The proposal also includes an alternative to let shareholders keep the company’s PEXA business unit through an offer of shares instead of cash or a rollover of existing shares alongside the consortium. Details are vague on how that affects the $5.20 headline offer.

Worth reading this AFR article; https://www.afr.com/street-talk/big-banks-show-the-way-on-link-s-pexa-20201014-p564vs
 
Link Administration has confirmed that PEXA will undertake an initial public offering and list on the ASX in June.

Link said that following a cornerstone bookbuild process, it had signed an underwriting agreement for the purposed of an IPO of PEXA.

The underwritten price of the IPO implies an enterprise value for PEXA of $3.3 billion.

The Link Group board unanimously concluded that retaining exposure to Link’s interest in PEXA, whilst also realising a transparent valuation through a listing and flexibility to monetise its interest over time, was in the best interests of shareholders.

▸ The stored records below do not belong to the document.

-- ==== Sys2Proof/Machine/LoadStore.lean ====
section
/-! DEFINITION. `lw` and `sw` (spec/42_load_store.md). -/

namespace Sys2Proof.Machine

/-- `lw` (R172): HierLoad runs in full whatever the destination (R173) and whatever the LOAD_VALUE_SOURCE (R79); the
register is written last (R240). -/
def execLw (d a : Reg) (imm7 : BitVec 7) (s : State) : Host.Outcome State Fault Refusal :=
  let ea := effectiveAddress (s.readReg a) imm7
  let r := s.hierLoad ea
  .next ((s.afterHier r).retire d (loadValue s.params.loadValueSource r.value (s.readMem ea)))

/-- `sw` (R176): the register `src` to the effective address, through the hierarchy. -/
def execSw (src a : Reg) (imm7 : BitVec 7) (s : State) : Host.Outcome State Fault Refusal :=
  .next (s.hierStore (effectiveAddress (s.readReg a) imm7) (s.readReg src)).advance

end Sys2Proof.Machine
end

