-- ==== Sys2Proof/Machine/Run.lean ====
section
/-! DEFINITION. A run of the core: the loop of steps under fuel, its ends, and a hang
(spec/70_reset_and_hazards.md R235, R236). -/

namespace Sys2Proof.Machine

/-- What a run under fuel answers. Out of fuel is kept apart from the ends of a run (R236). -/
inductive RunResult where
  /-- a successful end: the final state is exposed (R38, R152, R235) -/
  | halted (final : State)
  /-- a failed end: DecodeError, with the pc and the word it recorded (R203, R235) -/
  | faulted (pc : Addr) (word : Word) (final : State)
  /-- no end of the run: the fuel is used up and the core could step on (R236) -/
  | outOfFuel (reached : State)
  /-- an instruction without a meaning: no step of this model answers so (R205) -/
  | refused (reason : Refusal) (reached : State)
  deriving DecidableEq, Repr

/-- The loop of R231 and R235 from `s`, for at most `fuel` steps; the step that halts or faults is one of them
(log 28). -/
def run (fuel : Nat) (s : State) : RunResult :=
  match step s with
  | .fault .coreHalted => .halted s
  | .fault (.coreFaulted pc word) => .faulted pc word s
  | .refused reason => .refused reason s
  | .next t =>
    match fuel with
    | 0 => .outOfFuel s
    | fuel + 1 => run fuel t

/-- A hang (R236): an infinite run, so that no amount of fuel brings it to an end. -/
def State.Hangs (s : State) : Prop := ∀ fuel, ∃ t, run fuel s = .outOfFuel t

end Sys2Proof.Machine
end

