-- ==== Sys2Proof/Tests/Slice0.lean ====
section
/-! SUPPORT. Tests: expected results are the spec's (95_test_vectors.md and the tables of the rules cited), and a named
witness for the hypotheses of each statement that has some. -/

namespace Sys2Proof.Tests

open Sys2Proof.Machine

/- ### The launch checks refuse ill-formed terms (W4, R9, R202) -/

theorem test_geometry_8_1_1 : (Geometry.mk 8 1 1).valid = true ∧ (Geometry.mk 8 1 1).numRows = 8 := by decide
theorem test_geometry_16_2_2 : (Geometry.mk 16 2 2).valid = true ∧ (Geometry.mk 16 2 2).numRows = 4 := by decide
theorem test_geometry_rows_not_pow2 : (Geometry.mk 12 1 1).valid = false := by decide
theorem test_geometry_not_divisible : (Geometry.mk 8 3 1).valid = false := by decide
theorem test_geometry_too_small : (Geometry.mk 4 8 1).valid = false := by decide
theorem test_geometry_blocksize_not_pow2 : (Geometry.mk 12 1 3).valid = false := by decide
theorem test_geometry_zero : (Geometry.mk 0 1 1).valid = false ∧ (Geometry.mk 8 0 1).valid = false := by decide
theorem test_config_bad_l1 : (CacheConfig.l1 ⟨12, 1, 1⟩).valid = false := by decide
theorem test_config_bad_l2 : (CacheConfig.l1l2 ⟨8, 1, 1⟩ ⟨8, 3, 1⟩).valid = false := by decide
theorem test_image_too_long : imageFits (List.replicate 8193 0#16) = false := by
  rw [imageFits, List.length_replicate]; rfl
theorem test_image_longest : imageFits (List.replicate 8192 0#16) = true := by
  rw [imageFits, List.length_replicate]; rfl
theorem test_launch_bad_config :
    launch (.l1 ⟨12, 1, 1⟩) Params.default .zero 0 [] = .error .configurationError := by decide
theorem test_launch_bad_image :
    launch .none Params.default .zero 0 (List.replicate 8193 0#16) = .error .imageError := by
  rw [launch, test_image_too_long]; rfl

/- ### Each constructor's word, written out from R102 to R104 and R108 -/

theorem test_decode_add : decode .ignore 0b0000010100110000#16 = .ok (.add 3#3 1#3 2#3) := by decide
theorem test_decode_sub : decode .ignore 0b0000010100110001#16 = .ok (.sub 3#3 1#3 2#3) := by decide
theorem test_decode_or : decode .ignore 0b0000010100110010#16 = .ok (.or 3#3 1#3 2#3) := by decide
theorem test_decode_and : decode .ignore 0b0000010100110011#16 = .ok (.and 3#3 1#3 2#3) := by decide
theorem test_decode_slt : decode .ignore 0b0000010100110100#16 = .ok (.slt 3#3 1#3 2#3) := by decide
theorem test_decode_jr : decode .ignore 0b0001110000001000#16 = .ok (.jr 7#3) := by decide
theorem test_decode_addi : decode .ignore 0b0010010101111111#16 = .ok (.addi 2#3 1#3 0x7F#7) := by decide
theorem test_decode_j : decode .ignore 0b0101111111111111#16 = .ok (.j 8191#13) := by decide
theorem test_decode_jal : decode .ignore 0b0110000000000100#16 = .ok (.jal 4#13) := by decide
theorem test_decode_lw : decode .ignore 0b1000010100000011#16 = .ok (.lw 2#3 1#3 3#7) := by decide
theorem test_decode_sw : decode .ignore 0b1010010101000000#16 = .ok (.sw 2#3 1#3 0x40#7) := by decide
theorem test_decode_jeq : decode .ignore 0b1100010000000011#16 = .ok (.jeq 1#3 0#3 3#7) := by decide
theorem test_decode_slti : decode .ignore 0b1110010100000101#16 = .ok (.slti 2#3 1#3 5#7) := by decide
theorem test_decode_jr_unused_ignored : decode .ignore 0x1C18#16 = .ok (.jr 7#3) := by decide
theorem test_decode_jr_unused_refused : decode .decodeError 0x1C18#16 = .error .jrUnusedBitsSet := by decide
theorem test_decode_illegal_5 : decode .ignore 0x0005#16 = .error .unassignedFunc := by decide
theorem test_decode_illegal_9 : decode .ignore 0x0009#16 = .error .unassignedFunc := by decide
theorem test_decode_illegal_15 : decode .ignore 0x000F#16 = .error .unassignedFunc := by decide
theorem test_table_word : decodeTableWord 16 0x20AA = some (.addi 1#3 0#3 42#7) := by decide
theorem test_encode_addi : encode (.addi 1#3 0#3 42#7) = 0x20AA#16 := by decide
theorem test_encode_jeq : encode (.jeq 1#3 0#3 3#7) = 0xC403#16 := by decide
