-- ==== Sys2Proof/Machine/Regs.lean ====
section
/-! DEFINITION. The register fields of the maintenance address space (R404), one descriptor per row of the
field maps of spec/02 to spec/19: place, access code (R4) and reset value. -/

namespace Sys2Proof.Machine

/-- Access codes of R4. -/
inductive Acc where
  | ro | rw | w1c | w1s | rc | wo | lv
deriving DecidableEq, Repr

/-- How a field's reset value is given: one value, the instance number, the instance number div 8, or a value
of the instances below a bound and 0 of the others. -/
inductive Rst where
  | val (v : Nat)
  | inst
  | instDiv8
  | below (bound v : Nat)
  | last (index v : Nat)
deriving DecidableEq, Repr

/-- A register field: block base, instance stride and number, register offset and number of indexed registers
(4 bytes apart), lowest bit, width, access, reset value, and the values a write may place in it (R6). -/
structure Fld where
  base : Nat
  stride : Nat
  insts : Nat
  off : Nat
  count : Nat
  lo : Nat
  width : Nat
  acc : Acc
  rst : Rst
  okLo : Nat := 0
  okHi : Nat := 2 ^ 32 - 1
deriving DecidableEq, Repr

/-- The address of the field's register, instance `i`, index `j` (R404). -/
def Fld.addr (f : Fld) (i j : Nat) : Nat := f.base + f.stride * i + f.off + 4 * j

/-- The key under which the register file holds the field. -/
def Fld.key (f : Fld) (i j : Nat) : Nat := f.addr i j * 32 + f.lo

/-- The reset value of the field in its field map. -/
def Fld.resetVal (f : Fld) (i j : Nat) : Nat :=
  match f.rst with
  | .val v => v
  | .inst => i
  | .instDiv8 => i / 8
  | .below b v => if i < b then v else 0
  | .last k v => if j = k then v else 0

namespace F
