-- ==== Sys2Proof/Machine/State.lean ====
section
/-! DEFINITION. The state of the block as plain data. Every register field lives in `State.regs`; what the registers do not
show lives in the structures below. A field's default is its reset value. -/

namespace Sys2Proof.Machine

/-- The phasor of a feeder that a tracker follows, in one epoch (R23): epoch, core clock of its sample instant, angle in turns,
square of its magnitude (over √2), and whether no used channel carries invalid quality. -/
structure TrackPt where
  epoch : Nat := 0
  at_ : Nat := 0
  turns : Rat := 0
  sq : Rat := 0
  ok : Bool := false
deriving DecidableEq, Repr

/-- A tracker and its entry of the reference list (R23, R24, R28). -/
structure EntrySt where
  /-- Consecutive valid epochs (R28). -/
  validRun : Nat := 0
  /-- Consecutive failing epochs (R24). -/
  failRun : Nat := 0
  /-- The entry is lost (R24). -/
  lost : Bool := false
  /-- Tracker frequency in 0.1 mHz, held while the entry fails (R24). -/
  freq : Nat := 500000
  /-- Phase of the reference in ticks at the last report, offset applied (R26). -/
  phase : Rat := 0
  /-- Core clock of the last report; a failing entry continues its phase from here (R24). -/
  at_ : Nat := 0
deriving DecidableEq, Repr

/-- One sampled epoch: number, core clock and stamp of its sample instant (R22, R38). -/
structure EpochRec where
  epoch : Nat := 0
  at_ : Nat := 0
  stamp : Nat := 0
  /-- SEC_FREQ at the instant, and whether a glide was in progress (R401). -/
  freq : Nat := 0
  glide : Bool := false
deriving DecidableEq, Repr

/-- One phase of an element instance (R112, R117, R121). -/
structure PhSt where
  started : Bool := false
  op : Bool := false
  /-- Operate timer T in s or cycles (R112). -/
  t : Rat := 0
  /-- Integrator g, minimum-time counter u, reset timer w (R117). -/
  g : Rat := 0
  u : Rat := 0
  w : Rat := 0
  fwd : Bool := false
  rev : Bool := false
  /-- Direction sealed on the remembered voltage (R123). -/
  sealed : Bool := false
deriving DecidableEq, Repr

/-- A committed ply until its check (R199, R203): target epoch, outputs asserted, audit mark, and the enclosure of each
state quantity between the shortest and the longest epoch durations. -/
structure Commit where
  target : Nat
  bits : Nat := 0
  q : Quality := {}
  mark : Bool := false
  /-- Element state at the shortest durations, the committed one, and at the longest. -/
  lo : List PhSt := []
  hi : List PhSt := []
  /-- BF: active, and T at both bounds. -/
  active : Bool := false
  bfLo : Rat := 0
  bfHi : Rat := 0
  /-- Section element: the feeders whose SECTRIP it has set (R192). -/
  targets : List Nat := []
deriving DecidableEq, Repr

/-- The measurement part of a feeder on the section board (R161). -/
structure MeasPart where
  /-- Samples of IA, IB, IC, IN with their quality. -/
  samples : List (Rat × Quality) := []
  /-- Full-cycle phasors over √2. -/
  full : List C := []
  /-- Half-cycle phasors over √2. -/
  half : List C := []
  /-- Saturation flags of IA, IB, IC, IN (R96). -/
  sat : Nat := 0
  /-- Quality of the full-cycle and of the half-cycle phasors. -/
  q : List Quality := []
  qHalf : List Quality := []
  /-- Radii about the samples, the full-cycle and the half-cycle phasors: empty but for a ply (R190). -/
  rSmp : List Rat := []
  rFull : List Rat := []
  rHalf : List Rat := []
  /-- The part was substituted under the stalemate rule (R163). -/
  subst : Bool := false
deriving DecidableEq, Repr

/-- The element part of a feeder on the section board (R161). -/
structure ElemPart where
  /-- START, OP and the quality of each, of the instances named in interlocking groups (R161, R176). -/
  starts : List (Nat × Bool × Bool × Quality × Quality) := []
  /-- BACKTRIP of the BF instance (R155). -/
  backtrip : Bool := false
  backtripQ : Quality := {}
  /-- Tile light-input states and qualities, by input (R161). -/
  lights : List (Nat × Bool × Quality) := []
  subst : Bool := false
deriving DecidableEq, Repr

/-- Section timers of one arc zone (R180). -/
structure ArcSt where
  op : Bool := false
  /-- Core clock at which AF_OPz asserted. -/
  opAt : Nat := 0
  /-- The zone is blocked, with epochs left of the hold of AF_OPz (R104, R179). -/
  blocked : Bool := false
  hold : Nat := 0
  q : Quality := {}
  /-- A light input counts. -/
  light : Bool := false
  /-- Time for which light has counted without a passing check feeder, in s. -/
  lightT : Option Rat := none
  lwc : Bool := false
deriving DecidableEq, Repr

/-- The section state that the master writes to the master area (R167, R172, R175, R180). -/
structure MasterSt where
  bdStart : List Bool := [false, false, false]
  czStart : List Bool := [false, false, false]
  /-- The operate timer of a phase runs, and its time (R172). -/
  bdRun : List Bool := [false, false, false]
  bdT : List Rat := [0, 0, 0]
  /-- A phase is blocked (R174). -/
  bdBlk : List Bool := [false, false, false]
  bdOp : List Bool := [false, false, false]
  /-- Epochs left of the hold of BD_OP_x through a block (R104, R174). -/
  bdHold : List Nat := [0, 0, 0]
  /-- Time of each phase at or above the alarm threshold; `none` while below (R175). -/
  alarmT : List (Option Rat) := [none, none, none]
  alarm : Bool := false
  /-- Id and Ir of the phases in A, and the qualities of main and check zone. -/
  id_ : List Rat := [0, 0, 0]
  ir : List Rat := [0, 0, 0]
  qMain : List Quality := [{}, {}, {}]
  qCheck : List Quality := [{}, {}, {}]
  arcs : List ArcSt := []
deriving DecidableEq, Repr

/-- A page of the section board (R161). -/
structure Page where
  epoch : Nat := 0
  meas : Tab MeasPart := []
  elem : Tab ElemPart := []
  master : Option MasterSt := none
deriving DecidableEq, Repr

/-- A pending rotation of the master (R167): the handover epoch, the engine asked for, the cause code of record 0x0502. -/
structure Rotation where
  h : Nat
  req : Nat
  cause : Nat
deriving DecidableEq, Repr

/-- One value of a row of the disturbance recorder (R330): the group (0 local, 1 epoch, otherwise 2 + the rate of a
stream), the row's number in its group (tap sample m, epoch, or date in sample intervals), its instant as a core clock, the
channel and the word stored. -/
structure DrCell where
  grp : Nat
  row : Nat
  at_ : Nat
  chan : Nat
  word : Nat
deriving DecidableEq, Repr

/-- A section: its angle clock, reference list, grid, board and switch-over. -/
structure SecSt where
  /-- The grid has started (R19). -/
  running : Bool := false
  /-- Angle in ticks at core clock `t0` (R19), the rate from there in Hz. -/
  theta0 : Rat := 0
  t0 : Nat := 0
  rate : Rat := 0
  entries : List EntrySt := [{}, {}, {}, {}, {}]
  /-- Glide: error e at its start in ticks, its core clock, its slew in Hz (R30). -/
  glideE : Rat := 0
  glideAt : Nat := 0
  slew : Rat := 0
  /-- Cycles of the target that the glide has run by `glideAt`, and whether the clamp has slowed it (R31). -/
  glideCyc : Rat := 0
  clamped : Bool := false
  /-- Wraps of the cycle count that have been shown in WRAP (R20). -/
  wraps : Nat := 0
  /-- Next epoch to sample, to become due, to reach its deadline (R34). -/
  nextSample : Nat := 0
  nextDue : Nat := 0
  nextDeadline : Nat := 0
  /-- Recent sample instants, newest first (R22, R37, R38). -/
  epochs : List EpochRec := []
  /-- Stamp that a read of SEC_EPOCH_NUM would latch (R21). -/
  stamp : Nat := 0
  /-- The 32 pages of the section board by epoch mod 32 (R161). -/
  pages : Tab Page := []
  /-- Working section state of the master (R167). -/
  mst : MasterSt := {}
  /-- Epoch whose section evaluation is running (R162). -/
  evalOpen : Option Nat := none
  /-- The open evaluation is computed: `mst` holds its result. -/
  evald : Bool := false
  /-- Epoch of the latest completed section evaluation (R167). -/
  evalDone : Option Nat := none
  /-- Signals as they stood when the section evaluation began (R182). -/
  reads : Tab Entry := []
  /-- Committed plies of section elements awaiting their check: 0 differential, 1 + z arc zone z (R203). -/
  committed : Tab Commit := []
  /-- A substitution was made for the present epoch: SSTAT bit 2 (R208). -/
  substNow : Bool := false
  /-- A pending rotation by request, and one for an evacuation (R167). -/
  rotReq : Option Rotation := none
  rotEvac : Option Rotation := none
  /-- First epoch of the section's present configuration (R376); `State.oldCfg` serves the epochs before it. -/
  cfgFrom : Nat := 0
  /-- Items on their way to the rank ingress, oldest first (R16, R82, R196). -/
  toIngress : List IngressItem := []
  /-- Resampler: dated samples of the section's streams, (stream, date in sample intervals of the stream, 8 values with
  quality words) (R78), and the next epoch whose grid sample a stream forms (R79). -/
  svPoints : List (Nat × Nat × List (Int × Nat)) := []
  svNext : Tab Nat := []
  /-- Later epochs that a stream has formed already (R79). -/
  svDone : List (Nat × Nat) := []
  /-- A manual trigger waits for the next deadline (R327). -/
  manTrig : Bool := false
  /-- Trigger signals as of the previous deadline (R327). -/
  trigPrev : List (SigBit × Bool) := []
  /-- Recent rows, newest first, bytes of them in the row buffer, and the blocks of the pre-trigger ring (R329, R330, R396). -/
  rows : List DrCell := []
  rowFill : Nat := 0
  ringBlocks : Nat := 0
  /-- Open record of the section (R328). -/
  recOpen : Option Nat := none
deriving DecidableEq, Repr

This is an outstanding outcome for the shareholders of Link Group,” said Link chief executive and managing director Vivek Bhatia.
“In October 2020, the Link Group board considered that the private equity consortium’s bid for Link Group, including its interest in PEXA, significantly undervalued Link Group’s business including the PEXA asset.
This has been now demonstrated through the book build undertaken on Friday valuing PEXA at $3.3 billion, representing an increase of approximately 70 per cent on the consortium’s implied valuation of PEXA at $1.95 billion.